Appreciation is the soil on which relationships flourish. It fosters mutual understanding in families, in the workplace, in society.
Relationships aren’t always easy. It is a rare thing another meets our preferences and needs completely. We differ in the ways we communicate, view each other, the world, and culture. We live according to different values and aspire for different goals. There is a lot which makes us different. Appreciation shows that we have even more in common.
Others are hard to calculate and their behavior is often unpredictable. This tends to unsettle us. We much prefer reliability and control. We prefer rules and expectations above the unknown and ever new. In the reactivity towards the unknown is an immense potential for misunderstandings and conflict.
The mind has the tendency to focus towards the difficult, the negative, the problematic. It needs an active balancing to this limiting of our field of vision: appreciation.

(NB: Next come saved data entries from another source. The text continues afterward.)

-- ==== Sys2Proof/Machine/Drawing.lean ====
section
/-! DEFINITION. The drawing requests (spec/42_framebuffer_transform.md R177, R178; spec/43_raster_primitives.md R200 to R203). None is
gated by the panel state and none records a bus event (41 R148). -/

namespace Sys2Proof.Machine

/-- WRITE_PIXEL (R177). -/
def execWritePixel (x y : Int) (c : Nibble) (s : State) : Host.Outcome State Fault Refusal :=
  .next (putPixel x y c s).finish

/-- WRITE_FAST_HLINE (R200). -/
def execWriteFastHLine (x y w : Int) (c : Nibble) (s : State) : Host.Outcome State Fault Refusal :=
  .next (drawHLine x y w c s).finish

/-- WRITE_FAST_VLINE (R201). -/
def execWriteFastVLine (x y h : Int) (c : Nibble) (s : State) : Host.Outcome State Fault Refusal :=
  .next (drawVLine x y h c s).finish

/-- WRITE_FILL_RECT (R202). -/
def execWriteFillRect (x y w h : Int) (c : Nibble) (s : State) : Host.Outcome State Fault Refusal :=
  .next (drawRect x y w h c s).finish

/-- DRAW_BITMAP (R203). -/
def execDrawBitmap (x y : Int) (data : List Byte) (w h : Int) (c : Nibble) (s : State) :
    Host.Outcome State Fault Refusal :=
  .next (drawBitmap x y data w h c s).finish

/-- CLEAR_DISPLAY (R178): `FillAll(BG_BYTE)`. -/
def execClearDisplay (s : State) : Host.Outcome State Fault Refusal :=
  .next (complete rcodeOk 0 { s with fb := fbFill Config.bgByte })

end Sys2Proof.Machine
end

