/-! ## sampleBusy -/

@[simp] theorem sampleBusy_fb (s : State) : (sampleBusy s).fb = s.fb := by
  simp [sampleBusy]
@[simp] theorem sampleBusy_fbLen (s : State) : (sampleBusy s).fbLen = s.fbLen := by
  simp [sampleBusy]
@[simp] theorem sampleBusy_rotation (s : State) : (sampleBusy s).rotation = s.rotation := by
  simp [sampleBusy]
@[simp] theorem sampleBusy_panelState (s : State) : (sampleBusy s).panelState = s.panelState := by
  simp [sampleBusy]
@[simp] theorem sampleBusy_rst (s : State) : (sampleBusy s).rst = s.rst := by
  simp [sampleBusy]
@[simp] theorem sampleBusy_dc (s : State) : (sampleBusy s).dc = s.dc := by
  simp [sampleBusy]
@[simp] theorem sampleBusy_cs (s : State) : (sampleBusy s).cs = s.cs := by
  simp [sampleBusy]
@[simp] theorem sampleBusy_seq (s : State) : (sampleBusy s).seq = s.seq := by
  simp [sampleBusy]
@[simp] theorem sampleBusy_upc (s : State) : (sampleBusy s).upc = s.upc := by
  simp [sampleBusy]
@[simp] theorem sampleBusy_t0 (s : State) : (sampleBusy s).t0 = s.t0 := by
  simp [sampleBusy]
@[simp] theorem sampleBusy_req (s : State) : (sampleBusy s).req = s.req := by
  simp [sampleBusy]
@[simp] theorem sampleBusy_rcode (s : State) : (sampleBusy s).rcode = s.rcode := by
  simp [sampleBusy]
@[simp] theorem sampleBusy_result (s : State) : (sampleBusy s).result = s.result := by
  simp [sampleBusy]
@[simp] theorem sampleBusy_fault (s : State) : (sampleBusy s).fault = s.fault := by
  simp [sampleBusy]
@[simp] theorem sampleBusy_rom (s : State) : (sampleBusy s).rom = s.rom := by
  simp [sampleBusy]
@[simp] theorem sampleBusy_port (s : State) : (sampleBusy s).port = s.port := by
  simp [sampleBusy]
@[simp] theorem sampleBusy_clock (s : State) : (sampleBusy s).clock = s.clock.read := by
  simp [sampleBusy]
@[simp] theorem sampleBusy_busy (s : State) : (sampleBusy s).busy = s.busy.next := by
  simp [sampleBusy]
@[simp] theorem sampleBusy_trace (s : State) : (sampleBusy s).trace = s.trace ++ [{ time := s.clock.read.now, kind := .busy s.busy.sample }] := by
  simp [sampleBusy]
@[simp] theorem sampleBusy_completed (s : State) : (sampleBusy s).completed = s.completed := by
  simp [sampleBusy]

/-! ## delay -/

@[simp] theorem delay_fb (ms : Nat) (s : State) : (delay ms s).fb = s.fb := by
  simp [delay]
@[simp] theorem delay_fbLen (ms : Nat) (s : State) : (delay ms s).fbLen = s.fbLen := by
  simp [delay]
@[simp] theorem delay_rotation (ms : Nat) (s : State) : (delay ms s).rotation = s.rotation := by
  simp [delay]
@[simp] theorem delay_panelState (ms : Nat) (s : State) : (delay ms s).panelState = s.panelState := by
  simp [delay]
@[simp] theorem delay_rst (ms : Nat) (s : State) : (delay ms s).rst = s.rst := by
  simp [delay]
@[simp] theorem delay_dc (ms : Nat) (s : State) : (delay ms s).dc = s.dc := by
  simp [delay]
@[simp] theorem delay_cs (ms : Nat) (s : State) : (delay ms s).cs = s.cs := by
  simp [delay]
@[simp] theorem delay_seq (ms : Nat) (s : State) : (delay ms s).seq = s.seq := by
  simp [delay]
@[simp] theorem delay_upc (ms : Nat) (s : State) : (delay ms s).upc = s.upc := by
  simp [delay]
@[simp] theorem delay_t0 (ms : Nat) (s : State) : (delay ms s).t0 = s.t0 := by
  simp [delay]
@[simp] theorem delay_req (ms : Nat) (s : State) : (delay ms s).req = s.req := by
  simp [delay]
@[simp] theorem delay_rcode (ms : Nat) (s : State) : (delay ms s).rcode = s.rcode := by
  simp [delay]
@[simp] theorem delay_result (ms : Nat) (s : State) : (delay ms s).result = s.result := by
  simp [delay]
@[simp] theorem delay_fault (ms : Nat) (s : State) : (delay ms s).fault = s.fault := by
  simp [delay]
@[simp] theorem delay_rom (ms : Nat) (s : State) : (delay ms s).rom = s.rom := by
  simp [delay]
@[simp] theorem delay_port (ms : Nat) (s : State) : (delay ms s).port = s.port := by
  simp [delay]
@[simp] theorem delay_clock (ms : Nat) (s : State) : (delay ms s).clock = s.clock.read.pass ms := by
  simp [delay]
@[simp] theorem delay_busy (ms : Nat) (s : State) : (delay ms s).busy = s.busy := by
  simp [delay]
@[simp] theorem delay_trace (ms : Nat) (s : State) : (delay ms s).trace = s.trace ++ [{ time := s.clock.read.now, kind := .delay ms }] := by
  simp [delay]
@[simp] theorem delay_completed (ms : Nat) (s : State) : (delay ms s).completed = s.completed := by
  simp [delay]

/-! ## complete -/

@[simp] theorem complete_fb (rc : BitVec 4) (res : Nat) (s : State) : (complete rc res s).fb = s.fb := rfl
@[simp] theorem complete_fbLen (rc : BitVec 4) (res : Nat) (s : State) : (complete rc res s).fbLen = s.fbLen := rfl
@[simp] theorem complete_rotation (rc : BitVec 4) (res : Nat) (s : State) : (complete rc res s).rotation = s.rotation := rfl
@[simp] theorem complete_panelState (rc : BitVec 4) (res : Nat) (s : State) : (complete rc res s).panelState = s.panelState :=
  rfl
@[simp] theorem complete_rst (rc : BitVec 4) (res : Nat) (s : State) : (complete rc res s).rst = s.rst := rfl
@[simp] theorem complete_dc (rc : BitVec 4) (res : Nat) (s : State) : (complete rc res s).dc = s.dc := rfl
@[simp] theorem complete_cs (rc : BitVec 4) (res : Nat) (s : State) : (complete rc res s).cs = s.cs := rfl
@[simp] theorem complete_seq (rc : BitVec 4) (res : Nat) (s : State) : (complete rc res s).seq = s.seq := rfl
@[simp] theorem complete_upc (rc : BitVec 4) (res : Nat) (s : State) : (complete rc res s).upc = s.upc := rfl
@[simp] theorem complete_t0 (rc : BitVec 4) (res : Nat) (s : State) : (complete rc res s).t0 = s.t0 := rfl
@[simp] theorem complete_req (rc : BitVec 4) (res : Nat) (s : State) : (complete rc res s).req = s.req := rfl
@[simp] theorem complete_rcode (rc : BitVec 4) (res : Nat) (s : State) : (complete rc res s).rcode = rc := rfl
@[simp] theorem complete_result (rc : BitVec 4) (res : Nat) (s : State) : (complete rc res s).result = res := rfl
@[simp] theorem complete_fault (rc : BitVec 4) (res : Nat) (s : State) : (complete rc res s).fault = s.fault := rfl
@[simp] theorem complete_rom (rc : BitVec 4) (res : Nat) (s : State) : (complete rc res s).rom = s.rom := rfl
@[simp] theorem complete_port (rc : BitVec 4) (res : Nat) (s : State) : (complete rc res s).port = s.port := rfl
@[simp] theorem complete_clock (rc : BitVec 4) (res : Nat) (s : State) : (complete rc res s).clock = s.clock := rfl
@[simp] theorem complete_busy (rc : BitVec 4) (res : Nat) (s : State) : (complete rc res s).busy = s.busy := rfl
@[simp] theorem complete_trace (rc : BitVec 4) (res : Nat) (s : State) : (complete rc res s).trace = s.trace := rfl
@[simp] theorem complete_completed (rc : BitVec 4) (res : Nat) (s : State) : (complete rc res s).completed = s.completed ++ [{ request := s.req, rcode := rc, result := res }] :=
  rfl

/-! ## endSequence -/

@[simp] theorem endSequence_fb (rc : BitVec 4) (res : Nat) (s : State) : (endSequence rc res s).fb = s.fb := rfl
@[simp] theorem endSequence_fbLen (rc : BitVec 4) (res : Nat) (s : State) : (endSequence rc res s).fbLen = s.fbLen := rfl
@[simp] theorem endSequence_rotation (rc : BitVec 4) (res : Nat) (s : State) : (endSequence rc res s).rotation = s.rotation :=
  rfl
@[simp] theorem endSequence_panelState (rc : BitVec 4) (res : Nat) (s : State) : (endSequence rc res s).panelState = s.panelState :=
  rfl
@[simp] theorem endSequence_rst (rc : BitVec 4) (res : Nat) (s : State) : (endSequence rc res s).rst = s.rst := rfl
@[simp] theorem endSequence_dc (rc : BitVec 4) (res : Nat) (s : State) : (endSequence rc res s).dc = s.dc := rfl
@[simp] theorem endSequence_cs (rc : BitVec 4) (res : Nat) (s : State) : (endSequence rc res s).cs = s.cs := rfl
@[simp] theorem endSequence_seq (rc : BitVec 4) (res : Nat) (s : State) : (endSequence rc res s).seq = false := rfl
@[simp] theorem endSequence_upc (rc : BitVec 4) (res : Nat) (s : State) : (endSequence rc res s).upc = s.upc := rfl
@[simp] theorem endSequence_t0 (rc : BitVec 4) (res : Nat) (s : State) : (endSequence rc res s).t0 = s.t0 := rfl
@[simp] theorem endSequence_req (rc : BitVec 4) (res : Nat) (s : State) : (endSequence rc res s).req = s.req := rfl
@[simp] theorem endSequence_rcode (rc : BitVec 4) (res : Nat) (s : State) : (endSequence rc res s).rcode = rc := rfl
@[simp] theorem endSequence_result (rc : BitVec 4) (res : Nat) (s : State) : (endSequence rc res s).result = res := rfl
@[simp] theorem endSequence_fault (rc : BitVec 4) (res : Nat) (s : State) : (endSequence rc res s).fault = s.fault := rfl
@[simp] theorem endSequence_rom (rc : BitVec 4) (res : Nat) (s : State) : (endSequence rc res s).rom = s.rom := rfl
@[simp] theorem endSequence_port (rc : BitVec 4) (res : Nat) (s : State) : (endSequence rc res s).port = s.port := rfl
@[simp] theorem endSequence_clock (rc : BitVec 4) (res : Nat) (s : State) : (endSequence rc res s).clock = s.clock := rfl
@[simp] theorem endSequence_busy (rc : BitVec 4) (res : Nat) (s : State) : (endSequence rc res s).busy = s.busy := rfl
@[simp] theorem endSequence_trace (rc : BitVec 4) (res : Nat) (s : State) : (endSequence rc res s).trace = s.trace := rfl
@[simp] theorem endSequence_completed (rc : BitVec 4) (res : Nat) (s : State) : (endSequence rc res s).completed = s.completed ++ [{ request := s.req, rcode := rc, result := res }] :=
  rfl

To meet others from a perspective of basic appreciation means to open up closed categories. It takes a willingness to perceive more of the other than the small range we usually tend to. Mindfulness supports spotting habitual ways of looking and allows for a broader view.
The capacity to see a human being in its diversity has the potential to open up our hearts. Appreciation arises whenever we are ready to perceive the goodness, the bravery, the patience, the empathy, the respect, and the many other beautiful potentials humans put into action. Can we acknowledge them even when we do not benefit?
Appreciation arises when empathy allows us to inquire into the motivations and intentions of another. What we discover then are the same wishes for security, happiness and peace of mind, which drive our own actions. Just like ourselves, others aspire for the absence of sorrow and suffering.
Can we acknowledge this common denominator? Like ourselves, others consist of a broad accumulation of habits and patterns. How could we limit anyone to a fixed personality and state who the other is at any given moment in time?
Some actions are definitely harmful. Some actions definitely contribute to suffering. Can we state these without turning them into a judgement of worthiness? Basic appreciation allows to integrate an unskillful action in a much broader picture of a being.
Basic appreciation also allows us to meet ourselves with gentle eyes. Can we measure ourselves according to our attentions rather than to our results? Can we acknowledge that it is quite a challenge to meet unhelpful patterns, some of them deeply ingrained in the being, again and again? Compassion for others allows for more compassion for ourselves. And the way, too.
Appreciation nourishes any relationship. It contributes to understanding and community. With strangers. With those who differ in views and opinions. With friends and family. With ourselves.